Вместо заключения: связь либерализма и Просвещения в исторической динамике
Вместо заключения: связь либерализма и Просвещения в исторической динамике
Как известно, термин «либерализм» появляется только в XIX веке. Изначально он обозначал политическую позицию одной из фракций в испанских Кортесах («Liberales»), выступавшей против абсолютизма и в известной мере испытывавшей влияние идей и практики Французской революции в их трансформированном наполеоновским режимом виде. Этот термин довольно быстро распространился по Европе, сохраняя смысл политического обозначения. У либералов первой половины XIX века в целом было довольно негативное отношение к тому, что мы сейчас рассматриваем в качестве Просвещения XVIII столетия. В первую очередь оно было вызвано тем, что Просвещение считали «ответственным» за «эксцессы» Французской революции, прежде всего – за якобинский террор. Со второй половины 19-го века началось селективное освоение либералами наследия Просвещения, которое в таком рафинированном виде стало в конце концов пониматься как «исток» и даже «ранняя классика» либерализма[563].
В то же время сам XVIII век не выработал никакого целостного понятия «Просвещение», не говоря уже о том, что ему были абсолютно чужды представления о некоем «проекте Просвещения», столь активно обсуждавшемся в XX веке. Образ Просвещения как целостного явления, причем такого, которое имело определенные политико-идеологические «интенции», создается его противниками в пылу революции и наполеоновских войн. Именно теоретикам контрреволюции и, следовательно, контр-просвещения удалось «примирить» (или показать в качестве второстепенных) огромные различия, разделявшие тех, кого они считали своими врагами, и изобразить их как «группу», преследовавшую общие цели. «.Есть большая доля истины, – заключает Даррион Макмагон, – в утверждении, что Контр-просвещение изобрело Просвещение»[564].
Общее между либеральным и контрпросветительским способами освоения и конструирования Просвещения, различными во многих иных отношениях, заключается в следующем. Оба они воспринимают Просвещение сквозь призму Французской революции и в соответствии с собственными политико-идеологическими задачами, ею же поставленными. Можно сказать, что их собственные политические проекты впитывают из Просвещения то, что им потребно для своего осуществления и самообоснования в логике текущей политической борьбы. И за счет такого впитывания, обретая все более множественные образы, Просвещение продолжает жить.

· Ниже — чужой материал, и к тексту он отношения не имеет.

-- ==== Sys2Proof/Machine/Trans.lean ====
section
/-! DEFINITION. Correctly rounded 2^x, log2 x, sin πx and cos πx (R148): a fixed-point enclosure of the exact value is
refined until both of its ends round to the same encoding. The exact cases are separate, and no other value of these
functions at a dyadic operand is representable or halfway between two encodings. -/

namespace Sys2Proof

/-! ### Series in fixed point: an integer v stands for v × 2^−P. -/

/-- Σ w_k / (2k + 1) for w_0 = w and w_(k+1) = w_k × z²: the series of atanh, `w` and `z2` in fixed point. -/
def oddSeries (P : Nat) (z2 : Int) : Nat → Int → Nat → Int
  | 0, _, _ => 0
  | n + 1, w, k => if w = 0 then 0 else w / (2 * k + 1) + oddSeries P z2 n (w * z2 / 2 ^ P) (k + 1)

/-- atanh z. -/
def atanhFix (P : Nat) (z : Int) : Int := oddSeries P (z * z / 2 ^ P) P z 0

/-- ln 2 = 2 atanh (1/3). -/
def ln2Fix (P : Nat) : Int := 2 * atanhFix P (2 ^ P / 3)

/-- arctan (1/n). -/
def atanInvFix (P n : Nat) : Int := oddSeries P (-(2 ^ P / (n * n : Nat))) P (2 ^ P / n) 0

/-- π = 16 arctan (1/5) − 4 arctan (1/239). -/
def piFix (P : Nat) : Int := 16 * atanInvFix P 5 - 4 * atanInvFix P 239

/-- Σ w_k for w_(k+1) = w_k × t / ((a k + b)(c k + d)): the series of exp, sin and cos. -/
def factSeries (P : Nat) (t : Int) (den : Nat → Nat) : Nat → Int → Nat → Int
  | 0, _, _ => 0
  | n + 1, w, k => if w = 0 then 0 else w + factSeries P t den n (w * t / 2 ^ P / den (k + 1)) (k + 1)

def expFix (P : Nat) (t : Int) : Int := factSeries P t (fun k => k) (P + 8) (2 ^ P) 0
def sinFix (P : Nat) (t : Int) : Int :=
  factSeries P (-(t * t / 2 ^ P)) (fun k => 2 * k * (2 * k + 1)) (P + 8) t 0
def cosFix (P : Nat) (t : Int) : Int :=
  factSeries P (-(t * t / 2 ^ P)) (fun k => (2 * k - 1) * (2 * k)) (P + 8) (2 ^ P) 0

/-! ### Refinement. -/

/-- A fixed-point integer times 2^`e` as an exact value. -/
def FVal.ofFix (P : Nat) (e v : Int) : FVal := .fin (v < 0) v.natAbs (e - P)

/-- The encoding of the value that `approx p` gives within 2^20 units of its last place, as the integer of a fixed
point and the number of its fraction bits, times 2^`e`; the precision doubles until both ends of the enclosure agree. -/
def Fmt.refine (f : Fmt) (rm : Rm) (sat : Bool) (e : Int) (approx : Nat → Int × Nat) : Nat → Nat → Nat
  | 0, p => f.round (FVal.ofFix (approx p).2 e (approx p).1) rm sat
  | n + 1, p =>
    let v := approx p
    let lo : Nat := f.round (FVal.ofFix v.2 e (v.1 - 2 ^ 20)) rm sat
    let hi : Nat := f.round (FVal.ofFix v.2 e (v.1 + 2 ^ 20)) rm sat
    if lo = hi then lo else f.refine rm sat e approx n (2 * p)

/-! ### The functions. -/

/-- VEXP2 (R148). -/
def Fmt.exp2 (f : Fmt) (x : FVal) (rm : Rm) (sat : Bool) : Nat :=
  match x with
  | .nan => f.nan
  | .inf neg => f.round (if neg then .fin false 0 0 else .inf false) rm sat
  | .fin neg m e =>
    if m = 0 then f.round (.fin false 1 0) rm sat
    else if 12 < e + m.log2 then
      -- far outside every format: any value beyond the range rounds as this one does
      f.round (.fin false 1 (if neg then -4000 else 4000)) rm sat
    else if e + m.log2 < -70 then
      -- 2^x lies strictly between 1 and its neighbours, much closer to 1 than any rounding boundary
      f.round (.fin false (if neg then 2 ^ 100 - 1 else 2 ^ 100 + 1) (-100)) rm sat
    else if 0 ≤ e then f.round (.fin false 1 (FVal.scaled 0 (.fin neg m e))) rm sat
    else
      let d := (-e).toNat
      let v : Int := if neg then -(m : Int) else m
      let n := v / 2 ^ d
      let r := v % 2 ^ d
      if r = 0 then f.round (.fin false 1 n) rm sat
      else f.refine rm sat n (fun p => (expFix (p + 80) (ln2Fix (p + 80) * r / 2 ^ d), p + 80)) 6 64

/-- VLOG2 (R148): x = 2^E × y for 3/4 ≤ y < 3/2, and log2 x = E + 2 atanh ((y − 1) / (y + 1)) / ln 2. -/
def Fmt.log2 (f : Fmt) (x : FVal) (rm : Rm) (sat : Bool) : Nat :=
  match x with
  | .nan => f.nan
  | .inf neg => if neg then f.nan else f.round (.inf false) rm sat
  | .fin neg m e =>
    if m = 0 then f.round (.inf true) rm sat
    else if neg then f.nan
    else
      let l := m.log2
      if m = 2 ^ l then f.round (FVal.ofInt (e + l)) rm sat
      else
        -- y = m / 2^k
        let k := if 3 * 2 ^ l ≤ 2 * m then l + 1 else l
        let E : Int := e + k
        f.refine rm sat 0 (fun p =>
          let P := p + 140
          let z : Int := ((m : Int) - 2 ^ k) * 2 ^ P / ((m : Int) + 2 ^ k)
          (E * 2 ^ P + 2 * atanhFix P z * 2 ^ P / ln2Fix P, P)) 6 64

/-- cos πρ or sin πρ for ρ = n / 2^d in [0, 1/2), in fixed point. -/
def trigFix (cos : Bool) (n d P : Nat) : Int :=
  let pi := piFix P
  if 4 * n ≤ 2 ^ d then
    let t := pi * n / 2 ^ d
    if cos then cosFix P t else sinFix P t
  else
    let t := pi * (2 ^ d - 2 * n : Int) / 2 ^ (d + 1)
    if cos then sinFix P t else cosFix P t

/-- The encoding of ± cos πr or ± sin πr for r = n / 2^d, n below 2^(d+1), and whether it is an exact zero. -/
def Fmt.trig (f : Fmt) (cos neg : Bool) (n d : Nat) (rm : Rm) : Nat × Bool :=
  let q := 2 * n / 2 ^ d
  let rest := n * 2 % 2 ^ d           -- ρ = rest / 2^(d+1)
  let cos' := if q % 2 = 1 then !cos else cos
  let neg' := (neg != (if cos then q == 1 || q == 2 else 2 ≤ q))
  if rest = 0 then
    if cos' then (f.round (.fin neg' 1 0) rm false, false) else (0, true)
  else (f.refine rm false 0 (fun p =>
    let P := p + d + 80
    let v := trigFix cos' rest (d + 1) P
    (if neg' then -v else v, P)) 6 64, false)

/-- sin πx (R148): zero at an integer takes the sign of x. -/
def Fmt.sinpi (f : Fmt) (x : FVal) (rm : Rm) : Nat :=
  match x with
  | .fin neg m e =>
    if 0 ≤ e then f.signBit neg
    else
      let d := (-e).toNat
      let r := f.trig false neg (m % 2 ^ (d + 1)) d rm
      if r.2 then f.signBit neg else r.1
  | _ => f.nan

/-- cos πx (R148). -/
def Fmt.cospi (f : Fmt) (x : FVal) (rm : Rm) : Nat :=
  match x with
  | .fin _ m e =>
    if 0 ≤ e then f.round (.fin (m * 2 ^ (min e.toNat 1) % 2 = 1) 1 0) rm false
    else
      let d := (-e).toNat
      (f.trig true false (m % 2 ^ (d + 1)) d rm).1
  | _ => f.nan

/-- The components of a twiddle factor (R166): cos (2πk/2^L) and −sin (2πk/2^L), + sin when `inv`, for k below 2^L. -/
def twiddle (k L : Nat) (inv : Bool) (rm : Rm) : Nat × Nat :=
  ((Fmt.f32.trig true false (2 * k) L rm).1, (Fmt.f32.trig false (!inv) (2 * k) L rm).1)

end Sys2Proof
end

Но верно ли мы сказали, что Французская революция (и ее последствия) – всего лишь призма, сквозь которую позднейшие поколения глядят на Просвещение? Не была ли она скорее скульптором, вылепившим Просвещение или, скорее, его новое изображение, отличное от того, которое где-то в середине XVIII века лепила практика «просвещенных» абсолютистских монархий и вольнодумствующих салонов?
Много лет спустя после Французской революции один из умеренных промонархических лидеров 1789 года Мунье писал: «Не влияние этих принципов (Просвещения. – Б. К.) создало Революцию, а, напротив, Революция породила их влияние»[565]. В самом деле, многие историко-литературные исследования показывают, что примерно до 1780-х годов влияние «просветителей» ограничивалось узкими кругами, состоявшими из представителей привилегированных сословий и никоим образом не настроенными революционно (как почти без исключения и сами «просветители»). Лишь появление в 1780-е годы журналистики нового стиля, агрессивной и доступной массам (в духе Себастьяна Мерсье и Рестифа де ла Бретона), вывело Просвещение «на улицы»[566]. Но это «уличное» Просвещение весьма существенно отличалось от «салонного» и «энциклопедического».
Действительно, «уличное» Просвещение не только отодвигает на задний план властителей «салонных» дум, включая самого Вольтера (позже, уже в ходе революции, к ним формируется резко отрицательное отношение, какое мы видим у Робеспьера и других якобинских лидеров) и становится преимущественно «руссоистским» или находит себе новых духовных вождей (Томаса Пейна и др.). Оно весьма решительно перетолковывает и Руссо, превращая того, кто испытывал глубокое отвращение к революциям (см. сноску 13), чуть ли не в их идеолога и «провозвестника»[567]. Немудрено, что большинство нынешних интерпретаций Просвещения, вольно или невольно рассматривающих его сквозь призму Французской революции, имеют дело с Просвещением, сформированным революцией. Поэтому они считают его наиболее репрезентативными текстами либо Руссо и Кондорсэ, в которых стремятся увидеть то, как Просвещение действовало, либо Канта, позволяющего понять, как Просвещение отстраненно рефлектировало собственные действия[568].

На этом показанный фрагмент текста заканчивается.